PS: I used release v0.2.26. Don't mind the weird unicode characters in the links, I was just making sure that the problem isn't caused by special characters. The behaviour stays the same without them.

boazsegev commented 8 years ago

I think I found the issue... but I left the Rubocop on, so all the code got beautified and it's hard to see the little change I made...

The change was made here.

The code before was:

        while (pos = should_resolve.pop)

and now:

        while should_resolve.any?
          pos = should_resolve.pop

This meant than nil values would cause the data processing to stop in the middle. nil values were introduced when nested name dictionaries existed because of the following code:

          elsif pos.is_a? Hash
            pos = pos[:referenced_object] || pos
            next if resolved.include?(pos.object_id)
            should_resolve << pos[:Kids]
            should_resolve << pos[:Names]
          end

which now looks like this:

          elsif pos.is_a? Hash
            pos = pos[:referenced_object] || pos
            next if resolved.include?(pos.object_id)
            should_resolve << pos[:Kids] if pos[:Kids]
            should_resolve << pos[:Names] if pos[:Names]
          end

However, I tested this only with the some of examples you gave me, but I'm a bit third from opening the PDF source files and skipping my launch break.

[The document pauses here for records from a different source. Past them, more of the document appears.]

-- ==== Sys2Proof/Machine/Ephemeris.lean ====
section
/-! DEFINITION. The ephemeris at work (R115 to R125, R155, R365, R385, R655, R656): commit points, triggers, and the
commands that post, cancel and ask for entries. -/
namespace Sys2Proof.Machine

/-! ### Triggers and commit points (R105, R116, R117) -/

/-- Whether an entry's trigger is judged. -/
def State.trigLive (s : State) : EphTrig → Bool
  | .time _ => true
  | .mer m _ => s.merLive m

/-- Whether an entry's trigger has come. -/
def State.trigDue (s : State) : EphTrig → Bool
  | .time t => decide (t ≤ s.ct)
  | .mer m v => s.merJudged m && merMatched (s.mer m).visible v

/-- The entry with the cycles its skein actions take as their meridians run now. -/
def State.replan (s : State) (e : EphEntry) : EphEntry :=
  { e with cycles := (e.acts.filterMap EphAct.skein?).map (fun k => (k, s.cycleFor k (s.trigTime e.trig) e.enteredAt)) }

/-- Whether an entry's commit point has come: at its trigger at the latest (DEDUCED, log 157). -/
def State.commitDue (s : State) (e : EphEntry) : Bool :=
  e.st = .pending && (s.trigDue e.trig || (s.trigLive e.trig && decide (s.commitAt (s.replan e) ≤ (s.ct : Int))))

/-- Entries in the order in which they were entered. -/
def byOrd (l : List (Nat × EphEntry)) : List Nat :=
  (l.foldl (fun a x => a.takeWhile (fun y => decide (y.2.ord < x.2.ord)) ++ [x] ++
    a.dropWhile (fun y => decide (y.2.ord < x.2.ord))) []).map (·.1)

/-- A skein an issuer may act on: known, its own, not latched. -/
def State.skOk (s : State) (h k : Nat) : Bool :=
  (s.sk k).known && (decide (256 ≤ h) || decide (s.skOwner k = h)) && decide (s.skSt k ≠ 5)
/-- A rectifier that takes PMBus writes: in the pattern and not failed. -/
def State.rectOk (s : State) (r : Nat) : Bool := decide ((s.rect r).state ≠ 0 ∧ (s.rect r).state ≠ 6)

/-- The check of one action at the commit point (R116). -/
def State.actOk (s : State) (h : Nat) : EphAct → Bool
  | .target k _ _ => s.skOk h k
  | .count k _ => s.skOk h k
  | .rate k _ m => s.skOk h k && s.merEn m && decide ((s.mer m).stepx ≠ 0)
  | .samples _ k _ => s.skOk h k
  | .command op p =>
    if (timedAct op p).isSome ∨ op = 0x811 then s.skOk h (u16 p 0)
    else if op = 0xC11 then s.assigned (u16 p 0) else true
  | .rectVout r _ => s.rectOk r
  | .rectOper r _ => s.rectOk r
  | .regWrite _ _ _ | .plan _ _ | .busSet _ => true

/-- The action of a skein that an ephemeris action is, if it is one. -/
def EphAct.act? (h : Nat) : EphAct → Option (Nat × SkAct)
  | .target k mv slew => some (k, .target mv slew)
  | .count k n => some (k, .count n h)
  | .rate k hz m => some (k, .rate hz m)
  | .samples b k n => some (k, .samples b (if n = 0 then none else some n))
  | .command op p => (timedAct op p).map (fun a => (u16 p 0, a))
  | _ => none

/-- A skein action reaches its engine for its cycle. -/
def State.deliver (s : State) (h : Nat) (cyc : List (Nat × Nat)) (a : EphAct) : State :=
  match a.act? h with
  | some (k, x) => if (s.sk k).engine.isNone then s else s.skAct k (Tbl.get cyc k 0) x
  | none => s

/-- The actions of an entry that its engines still hold take their place behind those delivered since (R119). -/
def State.redeliver (s : State) (j : Nat) : State :=
  let e := s.ephE j
  e.acts.foldl (fun (s : State) (a : EphAct) => match a.act? e.issuer with
    | some (k, x) =>
      let y := (Tbl.get e.cycles k 0, x)
      if (s.sk k).acts.contains y then s.updSk k (fun z => { z with acts := z.acts.filter (fun w => decide (w ≠ y)) ++ [y] }) else s
    | none => s) s

/-- An entry commits, or aborts (R116). Of entries with one trigger the later one's actions stay the later ones (R119). -/
def State.commitEntry (s : State) (i : Nat) : State :=
  let e := s.replan (s.ephE i)
  if e.acts.all (fun a => s.actOk e.issuer a) then
    let s := s.updEphE i (fun _ => { e with st := .committed })
    let s := e.acts.foldl (fun (s : State) (a : EphAct) => s.deliver e.issuer e.cycles a) s
    (byOrd (s.eph.filter (fun x => decide (x.2.st = .committed ∧ e.ord < x.2.ord ∧ s.trigTime x.2.trig = s.trigTime e.trig)))).foldl
      (fun (s : State) (j : Nat) => s.redeliver j) s
  else
    let s := (s.updEphE i (fun _ => { e with st := .aborted, endedAt := s.ct })).ephPublish
    let s := (s.count EPH_STATUS_aborted).raise .ephAbort i
    -- the raise tells the AF, unless its class is 0
    if e.issuer < 256 ∨ (e.issuer = afMb ∧ (s.kindCfg .ephAbort i).1 = 0) then s.ringEvent e.issuer 0x11 i 1 4 [] else s

/-- EPH_COMMIT. -/
def execEphCommit (i : Fin 4096) (s : State) : Out3 :=
  if s.commitDue (s.ephE i) then .next (s.commitEntry i).settle else .next s

/-! ### Actions at the trigger (R117, R120, R155, R365, R385) -/

/-- A command of the entry applies: settings kept, budgets, breakers and policies at once. -/
def State.applyTimed (s : State) (op : Nat) (p : List Byte) : State :=
  match op with
  | 0x811 => s.applyPolicy p
  | 0xC03 => s.applyBreaker p
  | 0xC11 => s.applyBudget p
  | 0xC13 => s.applyBudgetPolicy p
  | _ => match settingKind op with
    | some kind => s.keep kind (u16 p 0) p
    | none => s

/-- A skein action of a skein whose job runs on no engine (log 22). -/
def State.idleAct (s : State) (h : Nat) (a : EphAct) : State :=
  match a.act? h with
  | some (k, x) =>
    if (s.sk k).engine.isSome then s else
    match x with
    | .load (.power op) => s.powerLoad k op
    | x => (s.takeAct k (s.cycleNow k) x).1
  | none => s

/-- The hold-up step that an entry applied: taken, or restored, after which it may apply again (R385, R388, R389). -/
def State.stepApplied (s : State) (o : Option Nat) : State :=
  match o with
  | none => s
  | some i =>
    let n := i % 8
    let on := decide (i < 8)
    let bit := 2 ^ n
    let old := s.get HU_STATUS_steps_applied
    let s := s.updShelf (fun h => { h with
      applied := if on then h.applied.filter (· ≠ n) ++ [n] else h.applied.filter (· ≠ n),
      posted := if on then h.posted else h.posted.filter (· ≠ n) })
    s.setF HU_STATUS_steps_applied (if on && decide (old / bit % 2 = 0) then old + bit else old)

/-- An action applies at the trigger. -/
def State.trigAct (s : State) (h : Nat) (a : EphAct) : State :=
  let s := s.idleAct h a
  match a with
  | .regWrite off v m => if listed .bar2 off then s.writeWord off v m else s.unmapped .bar2 true
  | .command op p => s.applyTimed op p
  | .target k _ _ => if (s.sk k).engine.isNone then s.pubSkein k else s
  | .plan p w => (s.updPort p (fun x => { x with planWidth := w })).setB (PORT_STATUS_plan_active p) (decide (w < s.portCap p))
  | .rectOper r v =>
    if v = 0x80 then (if (s.rect r).state = 1 then s.rectStart r else s)
    else if (s.rect r).state = 3 then s.startDrain r false else s
  | .rectVout r mv => s.pmWrite r 0x21 (voutRaw (s.rect r).voutExp mv)
  | .busSet mv =>
    let s := s.setF BUS_SETPOINT_setpoint_mv mv
    s.onlineRects.foldl (fun (s : State) (r : Nat) => s.rectVout r) s
  | .count _ _ | .rate _ _ _ | .samples _ _ _ => s

/-- An entry applies (R117, R656). -/
def State.applyEntry (s : State) (i : Nat) : State :=
  let e := s.ephE i
  let s := e.acts.foldl (fun (s : State) (a : EphAct) => s.trigAct e.issuer a) s
  let s := (s.stepApplied e.holdupStep).updEphE i (fun x => { x with st := .applied, endedAt := s.ct })
  let s := s.ephPublish
  let s := if e.optimiser then s.count OPT_CNT_applied else s
  if e.issuer = fwIssuer then s else s.event e.issuer 0x0507 (leBytes 4 (i + 4096 * e.gen))

/-- What is due of an entry: its commit, and at its trigger its application. -/
def State.ephStep (s : State) (i : Nat) : State :=
  let s := if s.commitDue (s.ephE i) then s.commitEntry i else s
  let e := s.ephE i
  if e.st = .committed && s.trigDue e.trig then s.applyEntry i else s

/-- EPH_TRIGGER: the entry applies, after those entered before it whose triggers have come (R119). -/
def execEphTrigger (i : Fin 4096) (s : State) : Out3 :=
  let e := s.ephE i
  if !(e.live && s.trigDue e.trig) then .next s else
  let before := byOrd (s.eph.filter (fun x => x.2.live && decide (x.2.ord < e.ord) && s.trigDue x.2.trig))
  .next ((before ++ [i.val]).foldl (fun (s : State) (j : Nat) => s.ephStep j) s).settle

/-! ### EPH_POST (R121, R122) -/

/-- The rate list of a skein: set, or one of its pattern rate and carrier (R122). -/
def State.rateList (s : State) (k : Nat) : List (Nat × Nat) :=
  let x := s.sk k
  if x.rates.isEmpty then
    match s.pattern.skeins.find? (fun (y : PatSkein) => decide (y.id = k)) with
    | some y => [(y.hz, y.carrier)]
    | none => [(x.hz, x.carrier)]
  else x.rates

/-- A signed 64-bit value. -/
def i64 (p : List Byte) (i : Nat) : Int := fromField 64 (u64 p i)
def outsideI (a : Nat) (v : Int) (lo hi : Nat) : Nat × Bool := (a, decide (v < lo ∨ (hi : Int) < v))

/-- The failing fields of action i of a post (R122). -/
def State.postActBad (s : State) (mb : Nat) (p : List Byte) (i : Nat) : List (Nat × Bool) :=
  let b := 16 + 16 * i
  let code := u16 p b
  let k := u16 p (b + 2)
  let v := i64 p (b + 8)
  let own := (b + 2, s.skeinBad mb k)
  match code with
  | 1 => [own, resv p (b + 4) (b + 8), outsideI (b + 8) v (s.sk k).lim.tgtMin (s.sk k).lim.tgtMax]
  | 2 => [own, resv p (b + 4) (b + 8), outsideI (b + 8) v (s.sk k).lim.nMin (s.sk k).lim.nMax]
  | 3 =>
    let m := u32 p (b + 4)
    [own, (b + 4, decide (64 ≤ m) || !s.merEn m || decide ((s.mer m).stepx = 0) ||
        !(s.rateList k).any (fun r => decide ((r.1 : Int) = v ∧ r.2 = m))),
      (b + 8, !(s.rateList k).any (fun r => decide ((r.1 : Int) = v)))]
  | 4 => [(b + 2, decide (k ≠ 0)), (b + 4, decide (u32 p (b + 4) % 4 ≠ 0 ∨ 0x100000 ≤ u32 p (b + 4)))]
  | _ => [(b, true)]

/-- The action i of a post. -/
def postAct (p : List Byte) (i : Nat) : EphAct :=
  let b := 16 + 16 * i
  let k := u16 p (b + 2)
  match u16 p b with
  | 1 => .target k (u64 p (b + 8)) 0
  | 2 => .count k (u64 p (b + 8))
  | 3 => .rate k (u64 p (b + 8)) (u32 p (b + 4))
  | _ => .regWrite (u32 p (b + 4)) (BitVec.ofNat 32 (u32 p (b + 8))) (BitVec.ofNat 32 (u32 p (b + 12)))

def postActs (p : List Byte) : List EphAct := (List.range (u8 p 1)).map (fun i => postAct p i)

/-- The trigger of a post; kind 2 takes the carrier of the skein now. -/
def State.postTrig (s : State) (p : List Byte) : EphTrig :=
  match u8 p 0 with
  | 0 => .time (u64 p 8)
  | 1 => .mer (u16 p 2) (u64 p 8)
  | _ => .mer (s.sk (u16 p 2)).carrier (u64 p 8)

/-- Whether an action is of scope U: the unit must be active (R647). -/
def EphAct.unitScope : EphAct → Bool
  | .regWrite _ _ _ => true
  | .command op _ => (cmdInfo op).any (fun i => decide (i.scope = .u))
  | _ => false

def ephPostChecks (s : State) (mb : Nat) (p : List Byte) : Checks :=
  let kind := u8 p 0
  let obj := u16 p 2
  let acts := postActs p
  let trig := s.postTrig p
  {
      denied := decide (mb ≠ afMb) && (decide (kind = 1) || (List.range (Nat.min 13 (u8 p 1))).any (fun i => decide (u16 p (16 + 16 * i) = 4))),
      bad := [(0, decide (2 < kind)), outside 1 (u8 p 1) 1 13,
        (2, match kind with
          | 0 => decide (obj ≠ 0)
          | 1 => decide (63 < obj)
          | _ => s.skeinBad mb obj),
        resv p 4 8,
        (8, match trig with
          | .time t => decide (t < s.ct + us 10)
          | .mer m v => s.merEn m && merMatched (s.mer m).visible v)] ++
        (if kind = 0 then [] else [resv p 14 16]) ++
        (List.range (Nat.min 13 (u8 p 1))).flatMap (fun i => s.postActBad mb p i),
      ports := (acts.filterMap EphAct.skein?).map (fun k => (s.sk k).slot),
      notOwner := !s.active && acts.any EphAct.unitScope,
      busy := if !s.ephRoom mb then some 3
        else if (s.raisePlan (s.raisesOf acts)).isNone then some 6 else none }

/-- EPH_POST: the entry is posted once each raised job has room, after its planned move where it needs one (R122). -/
def execEphPost (mb : Mb) (k : Fin 64) (s : State) : Out3 :=
  .next (s.command mb k 0x310 (fun s p => ephPostChecks s mb p)
    (fun s p => s.startPost { slot := some (mb.val, k.val), trig := s.postTrig p, acts := postActs p, body := p })).settle

/-! ### EPH_CANCEL and EPH_QUERY (R124, R125) -/

/-- The index of an entry number, when its generation is current. -/
def State.entryOf (s : State) (n : Nat) : Option Nat :=
  let e := s.ephE (n % 4096)
  if e.st ≠ .free ∧ e.gen = n / 4096 then some (n % 4096) else none

/-- The actions of the entry that a cancel names: they change if it has its effect (R48). -/
def State.cancelActs (s : State) (p : List Byte) : List EphAct :=
  match s.entryOf (u32 p 0) with
  | some i => (s.ephE i).acts
  | none => []

/-- EPH_CANCEL: a commit point of this cycle wins. -/
def execEphCancel (mb : Mb) (k : Fin 64) (s : State) : Out3 :=
  .next (s.command mb k 0x311
    (fun s p => {
      bad := [(0, decide (mb.val ≠ afMb) && (match s.entryOf (u32 p 0) with
        | some i => decide ((s.ephE i).issuer ≠ mb.val)
        | none => false))],
      ports := ((s.cancelActs p).filterMap EphAct.skein?).map (fun k => (s.sk k).slot),
      notOwner := !s.active && (s.cancelActs p).any EphAct.unitScope })
    (fun s p =>
      match s.entryOf (u32 p 0) with
      | none => s.finish mb k 5 0 0
      | some i =>
        let s := if s.commitDue (s.ephE i) then s.commitEntry i else s
        match (s.ephE i).st with
        | .pending => ((s.ephEnd i .cancelled).mirror (.ephCancel (u32 p 0))).finish mb k 0 0 0
        | .committed => s.finish mb k 5 1 0
        | _ => s.finish mb k 5 0 0)).settle

/-- EPH_QUERY. -/
def execEphQuery (mb : Mb) (k : Fin 64) (s : State) : Out3 :=
  .next (s.command mb k 0x312
    (fun s p => {
      bad := [(0, decide (mb.val ≠ afMb) && (match s.entryOf (u32 p 0) with
        | some i => decide ((s.ephE i).issuer ≠ mb.val)
        | none => false))] })
    (fun s p =>
      match s.entryOf (u32 p 0) with
      | none => s.finish mb k 5 0 0
      | some i =>
        let e := s.ephE i
        match e.st with
        | .applied => s.finish mb k 0 1 e.endedAt
        | .aborted => s.finish mb k 0 2 e.endedAt
        | .cancelled => s.finish mb k 0 3 e.endedAt
        | _ => s.finish mb k 0 0 0))

end Sys2Proof.Machine
end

Could you see if there's anything else we need to update before we declare this as working and announce the feature in the CHANGELOG? - I already announced it in the CHANGELOG, so we better have it working :-)

sLe1tner commented 8 years ago

Sweet, all the test cases I had work with the changes you made! :+1:

boazsegev commented 8 years ago

🎉

boazsegev commented 8 years ago

Tested, (fixed a minor issue) and released - woohooo 👍